Final answer:
The radius of the bobsled turn banked at 75.0° and taken at 30.0 m/s, assuming it is ideally banked, is approximately 24.6 meters. The centripetal acceleration of the bobsled in this turn is approximately 36.6 m/s². This acceleration is moderate but not excessively large.
Step-by-step explanation:
(a) What is the radius of a bobsled turn banked at 75.0° and taken at 30.0 m/s, assuming it is ideally banked?
Assuming the turn is ideally banked, we can use the formula:
tan(θ) = (v^2) / (g * r)
where θ is the angle of banking, v is the velocity, g is the acceleration due to gravity, and r is the radius of the turn.
Plugging in the given values, we have:
tan(75°) = (30.0 m/s)^2 / (9.8 m/s² * r)
Solving for r, we get:
r = (30.0 m/s)^2 / (9.8 m/s² * tan(75°)) ≈ 24.6 meters
Therefore, the radius of the bobsled turn is approximately 24.6 meters.

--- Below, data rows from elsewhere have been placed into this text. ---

/-- Settles O40: outside C the compares are `setNZ` of the difference, and BIT is its three flags. -/
theorem compareAndBitFlags : Obligations.CompareAndBitFlags := by
  unfold Obligations.CompareAndBitFlags
  refine fun cfg r m p => ⟨fun q hq => ?_, getFlag_c_cmpFlags cfg r m p, getFlag_c_compareFlags r m p,
    getFlag_z_bitFlags cfg r m p, getFlag_n_bitFlags cfg r m p, getFlag_v_bitFlags cfg r m p,
    fun f hz hn hv => getFlag_bitFlags_ne hz hn hv cfg r m p⟩
  have hNZ : ∀ f, f ≠ .c → getFlag f q = getFlag f (setNZ (r - m) p) := by
    obtain rfl | rfl := hq
    · exact fun f hc => getFlag_cmpFlags hc cfg r m p
    · exact fun f hc => getFlag_compareFlags hc r m p
  obtain ⟨hz, hn⟩ := getFlag_setNZ_sub r m p
  exact ⟨(hNZ .z (by decide)).trans hz, (hNZ .n (by decide)).trans hn,
    fun f hfc hfz hfn => (hNZ f hfc).trans (getFlag_setNZ_ne hfz hfn (r - m) p)⟩

end Sys2Proof.Machine
end

section
/-! PROOF. Decimal ADC and SBC (R118, R120): the results as numbers worked out on the two digits of each
operand, for every byte pair, and on decimal operands the decimal sum and difference. -/

namespace Sys2Proof.Machine

open Sys2Proof

/-! ## The digits of a byte -/

/-- The digit that the decimal algorithms read as the ones (R118, R120). -/
def lowDigit (v : Byte) : Nat := v.toNat % 16

/-- The digit that the decimal algorithms read as the tens (R118, R120). -/
def highDigit (v : Byte) : Nat := v.toNat / 16

/-- The high digit as a signed number, as the signed view of R118 takes it. -/
def signedHighDigit (v : Byte) : Int :=
  if highDigit v < 8 then (highDigit v : Int) else (highDigit v : Int) - 16

theorem toNat_eq_digits (v : Byte) : v.toNat = 16 * highDigit v + lowDigit v :=
  (Nat.div_add_mod v.toNat 16).symm

theorem lowDigit_lt (v : Byte) : lowDigit v < 16 := Nat.mod_lt v.toNat (by decide)

theorem toNat_and_0x0F (v : Byte) : (v &&& 0x0F#8).toNat = lowDigit v := by
  rw [BitVec.toNat_and]
  exact Nat.and_two_pow_sub_one_eq_mod v.toNat 4

theorem toNat_and_0xF0 (v : Byte) : (v &&& 0xF0#8).toNat = 16 * highDigit v := by
  revert v
  decide +kernel

theorem toInt_and_0xF0 (v : Byte) : (v &&& 0xF0#8).toInt = 16 * signedHighDigit v := by
  rw [toInt_eq_toNat_sub, toNat_and_0xF0, signedHighDigit]
  split <;> split <;> omega

/-! ## The algorithms on the digits -/

/-- The low digits of a decimal sum, a carry out of them counting 16 (R118). -/
def sumOnes (a m : Byte) (c : Nat) : Nat :=
  let digit := lowDigit a + lowDigit m + c
  if digit < 10 then digit else (digit + 6) % 16 + 16

/-- The decimal sum, a carry out of it counting 256 (R118). -/
def sumTotal (a m : Byte) (c : Nat) : Nat :=
  let tens := 16 * (highDigit a + highDigit m) + sumOnes a m c
  if tens < 160 then tens else tens + 96

/-- The signed number that N and V of a decimal sum are taken from (R118). -/
def signedSum (a m : Byte) (c : Nat) : Int :=
  16 * (signedHighDigit a + signedHighDigit m) + sumOnes a m c

/-- The low digits of a decimal difference, a borrow from them counting -16 (R120). -/
def differenceOnes (a m : Byte) (c : Nat) : Int :=
  let digit : Int := (lowDigit a : Int) - lowDigit m - (1 - c)
  if 0 ≤ digit then digit else (digit - 6) % 16 - 16

/-- The decimal difference, negative where it borrows (R120). -/
def differenceTotal (a m : Byte) (c : Nat) : Int :=
  let tens := 16 * ((highDigit a : Int) - highDigit m) + differenceOnes a m c
  if 0 ≤ tens then tens else tens - 96

/-- `adc_dec` on the digits (R118). -/
theorem adcDecimal_eq (cfg : Config) (a m p : Byte) : adcDecimal cfg a m p =
    (BitVec.ofNat 8 (sumTotal a m (flagNat .c p)),
      setV cfg (signedSum a m (flagNat .c p) < -128 || 127 < signedSum a m (flagNat .c p))
        (setFlag .n (BitVec.ofInt 8 (signedSum a m (flagNat .c p))).msb
          (setFlag .z (BitVec.ofNat 8 (a.toNat + m.toNat + flagNat .c p) == 0x00#8)
            (setFlag .c (256 ≤ sumTotal a m (flagNat .c p)) p)))) := by
  simp only [adcDecimal, signedSum, sumTotal, sumOnes, toNat_and_0x0F, toNat_and_0xF0, toInt_and_0xF0,
    ← Nat.not_le, ite_not,
    mul_add]

/-- The result of `sbc_dec` on the digits (R120). -/
theorem sbcDecimal_result (cfg : Config) (a m p : Byte) :
    (sbcDecimal cfg a m p).1 = BitVec.ofInt 8 (differenceTotal a m (flagNat .c p)) := by
  have hdigit : (lowDigit a : Int) - lowDigit m + flagNat .c p - 1 =
      lowDigit a - lowDigit m - (1 - flagNat .c p) := by ring
  simp only [sbcDecimal, differenceTotal, differenceOnes, toNat_and_0x0F, toNat_and_0xF0, hdigit,
    ← Int.not_le, ite_not, mul_sub, Nat.cast_mul, Nat.cast_ofNat]

theorem toNat_ofInt_eight (i : Int) : ((BitVec.ofInt 8 i).toNat : Int) = i % 256 := by
  rw [BitVec.toNat_ofInt]
  omega

/-! ## The flags -/

/-- The flags of decimal ADC (R118): C of the total, Z of the binary sum, N and V of the signed sum. -/
theorem adcDecimal_flags (cfg : Config) (a m p : Byte) :
    SumFlags cfg p (adcDecimal cfg a m p).2
      (decide (256 ≤ sumTotal a m (flagNat .c p)))
      (decide ((a.toNat + m.toNat + flagNat .c p) % 256 = 0))
      (decide (128 ≤ signedSum a m (flagNat .c p) % 256))
      (decide (signedSum a m (flagNat .c p) < -128 ∨ 127 < signedSum a m (flagNat .c p))) where
  c := by
    rw [adcDecimal_eq, getFlag_setV_ne (by decide), getFlag_setFlag_ne (by decide),
      getFlag_setFlag_ne (by decide), getFlag_setFlag_same]
  z := by
    rw [adcDecimal_eq, getFlag_setV_ne (by decide), getFlag_setFlag_ne (by decide), getFlag_setFlag_same,
      Bool.beq_eq_decide_eq, decide_eq_decide, ← BitVec.toNat_inj, BitVec.toNat_ofNat]
    rfl
  n := by
    have hsigned := toNat_ofInt_eight (signedSum a m (flagNat .c p))
    rw [adcDecimal_eq, getFlag_setV_ne (by decide), getFlag_setFlag_same, msb_eq_decide_le,
      decide_eq_decide]
    omega
  v := by
    rw [adcDecimal_eq, Bool.decide_or, getFlag_v_setV, getFlag_setFlag_ne (by decide),
      getFlag_setFlag_ne (by decide), getFlag_setFlag_ne (by decide)]
  kept := fun f hc hz hn hv => by
    rw [adcDecimal_eq, getFlag_setV_ne hv, getFlag_setFlag_ne hn.symm, getFlag_setFlag_ne hz.symm,
      getFlag_setFlag_ne hc.symm]

/-- The flags of decimal SBC are those of the binary difference (R120). -/
theorem sbcDecimal_flags (cfg : Config) (a m p : Byte) :
    SumFlags cfg p (sbcDecimal cfg a m p).2
      (decide (m.toNat + (1 - flagNat .c p) ≤ a.toNat))
      (decide (((a.toNat : Int) - m.toNat - (1 - flagNat .c p)) % 256 = 0))
      (decide (128 ≤ ((a.toNat : Int) - m.toNat - (1 - flagNat .c p)) % 256))
      (decide (a.toInt - m.toInt - (1 - flagNat .c p) < -128 ∨
        127 < a.toInt - m.toInt - (1 - flagNat .c p))) := by
  have hresult := toNat_addBinary_complement cfg a m p
  have hflags := addBinary_complement_flags cfg a m p
  have hzero : (addBinary cfg a (~~~m) p).1.toNat = 0 ↔
      ((a.toNat : Int) - m.toNat - (1 - flagNat .c p)) % 256 = 0 := by omega
  have hnegative : 128 ≤ (addBinary cfg a (~~~m) p).1.toNat ↔
      128 ≤ ((a.toNat : Int) - m.toNat - (1 - flagNat .c p)) % 256 := by omega
  rwa [decide_eq_decide.2 hzero, decide_eq_decide.2 hnegative] at hflags

/-! ## Decimal operands -/

/-- Both digits of the byte are decimal. -/
def IsDecimal (v : Byte) : Prop := highDigit v < 10 ∧ lowDigit v < 10

/-- The byte read as two decimal digits. -/
def decimalValue (v : Byte) : Nat := highDigit v * 10 + lowDigit v

theorem decimal_of_toNat {r : Byte} {h l : Nat} (hh : h < 10) (hl : l < 10)
    (hr : r.toNat = 16 * h + l) : IsDecimal r ∧ decimalValue r = 10 * h + l := by
  have hlow := lowDigit_lt r
  rw [toNat_eq_digits] at hr
  rw [IsDecimal, decimalValue]
  omega

/-- Decimal low digits add with a decimal carry `k`, which counts 16 (R118). -/
theorem sumOnes_decimal {a m : Byte} {c : Nat} (ha : IsDecimal a) (hm : IsDecimal m) (hc : c ≤ 1) :
    ∃ l k, l < 10 ∧ k ≤ 1 ∧ lowDigit a + lowDigit m + c = 10 * k + l ∧
      sumOnes a m c = 16 * k + l := by
  obtain ⟨-, hal⟩ := ha
  obtain ⟨-, hml⟩ := hm
  by_cases hdigit : lowDigit a + lowDigit m + c < 10
  · exact ⟨lowDigit a + lowDigit m + c, 0, by omega, by omega, by omega, by simp [sumOnes, hdigit]⟩
  · refine ⟨lowDigit a + lowDigit m + c - 10, 1, by omega, by omega, by omega, ?_⟩
    simp only [sumOnes, hdigit, if_false]
    omega

/-- The decimal sum of decimal operands, digit by digit: its carry `k` counts 100, and 256 in the total
(R118). -/
theorem sumTotal_decimal {a m : Byte} {c : Nat} (ha : IsDecimal a) (hm : IsDecimal m) (hc : c ≤ 1) :
    ∃ h l k, h < 10 ∧ l < 10 ∧ decimalValue a + decimalValue m + c = 100 * k + (10 * h + l) ∧
      sumTotal a m c = 256 * k + (16 * h + l) := by
  obtain ⟨l, k, hl, hk, hdigit, hones⟩ := sumOnes_decimal ha hm hc
  obtain ⟨hah, -⟩ := ha
  obtain ⟨hmh, -⟩ := hm
  simp only [decimalValue, sumTotal, hones]
  by_cases hcarry : highDigit a + highDigit m + k < 10
  · refine ⟨highDigit a + highDigit m + k, l, 0, hcarry, hl, by omega, ?_⟩
    rw [if_pos (by omega)]
    omega
  · refine ⟨highDigit a + highDigit m + k - 10, l, 1, by omega, hl, by omega, ?_⟩
    rw [if_neg (by omega)]
    omega

/-- Decimal low digits subtract with a decimal borrow `k`, which counts 16 (R120). -/
theorem differenceOnes_decimal {a m : Byte} {c : Nat} (ha : IsDecimal a) (hm : IsDecimal m)
    (hc : c ≤ 1) : ∃ l k : Nat, l < 10 ∧ k ≤ 1 ∧
      (lowDigit a : Int) - lowDigit m - (1 - c) = l - 10 * k ∧ differenceOnes a m c = l - 16 * k := by
  obtain ⟨-, hal⟩ := ha
  obtain ⟨-, hml⟩ := hm
  by_cases hdigit : 0 ≤ (lowDigit a : Int) - lowDigit m - (1 - c)
  · refine ⟨lowDigit a - lowDigit m - (1 - c), 0, by omega, by omega, by omega, ?_⟩
    simp only [differenceOnes, hdigit, if_true]
    omega
  · refine ⟨lowDigit a + 10 - lowDigit m - (1 - c), 1, by omega, by omega, by omega, ?_⟩
    simp only [differenceOnes, hdigit, if_false]
    omega

/-- The decimal difference of decimal operands, digit by digit: its borrow `k` counts 100, and 256 in the
total (R120). -/
theorem differenceTotal_decimal {a m : Byte} {c : Nat} (ha : IsDecimal a) (hm : IsDecimal m)
    (hc : c ≤ 1) : ∃ h l k : Nat, h < 10 ∧ l < 10 ∧ k ≤ 1 ∧
      (decimalValue a : Int) - decimalValue m - (1 - c) = 10 * h + l - 100 * k ∧
      differenceTotal a m c = 16 * h + l - 256 * k := by
  obtain ⟨l, k, hl, hk, hdigit, hones⟩ := differenceOnes_decimal ha hm hc
  obtain ⟨hah, -⟩ := ha
  obtain ⟨hmh, -⟩ := hm
  simp only [decimalValue, differenceTotal, hones]
  by_cases hborrow : highDigit m + k ≤ highDigit a
  · refine ⟨highDigit a - highDigit m - k, l, 0, by omega, hl, by omega, by omega, ?_⟩
    rw [if_pos (by omega)]
    omega
  · refine ⟨highDigit a + 10 - highDigit m - k, l, 1, by omega, hl, by omega, by omega, ?_⟩
    rw [if_neg (by omega)]
    omega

(b) Calculate the centripetal acceleration.
The centripetal acceleration can be calculated using the formula:
a_c = v^2 / r
Substituting in the given values, we have:
a_c = (30.0 m/s)^2 / 24.6 m ≈ 36.6 m/s²
Therefore, the centripetal acceleration is approximately 36.6 m/s².
(c) Does this acceleration seem large to you?
Based on the given values, the centripetal acceleration is 36.6 m/s², which is moderate but not excessively large.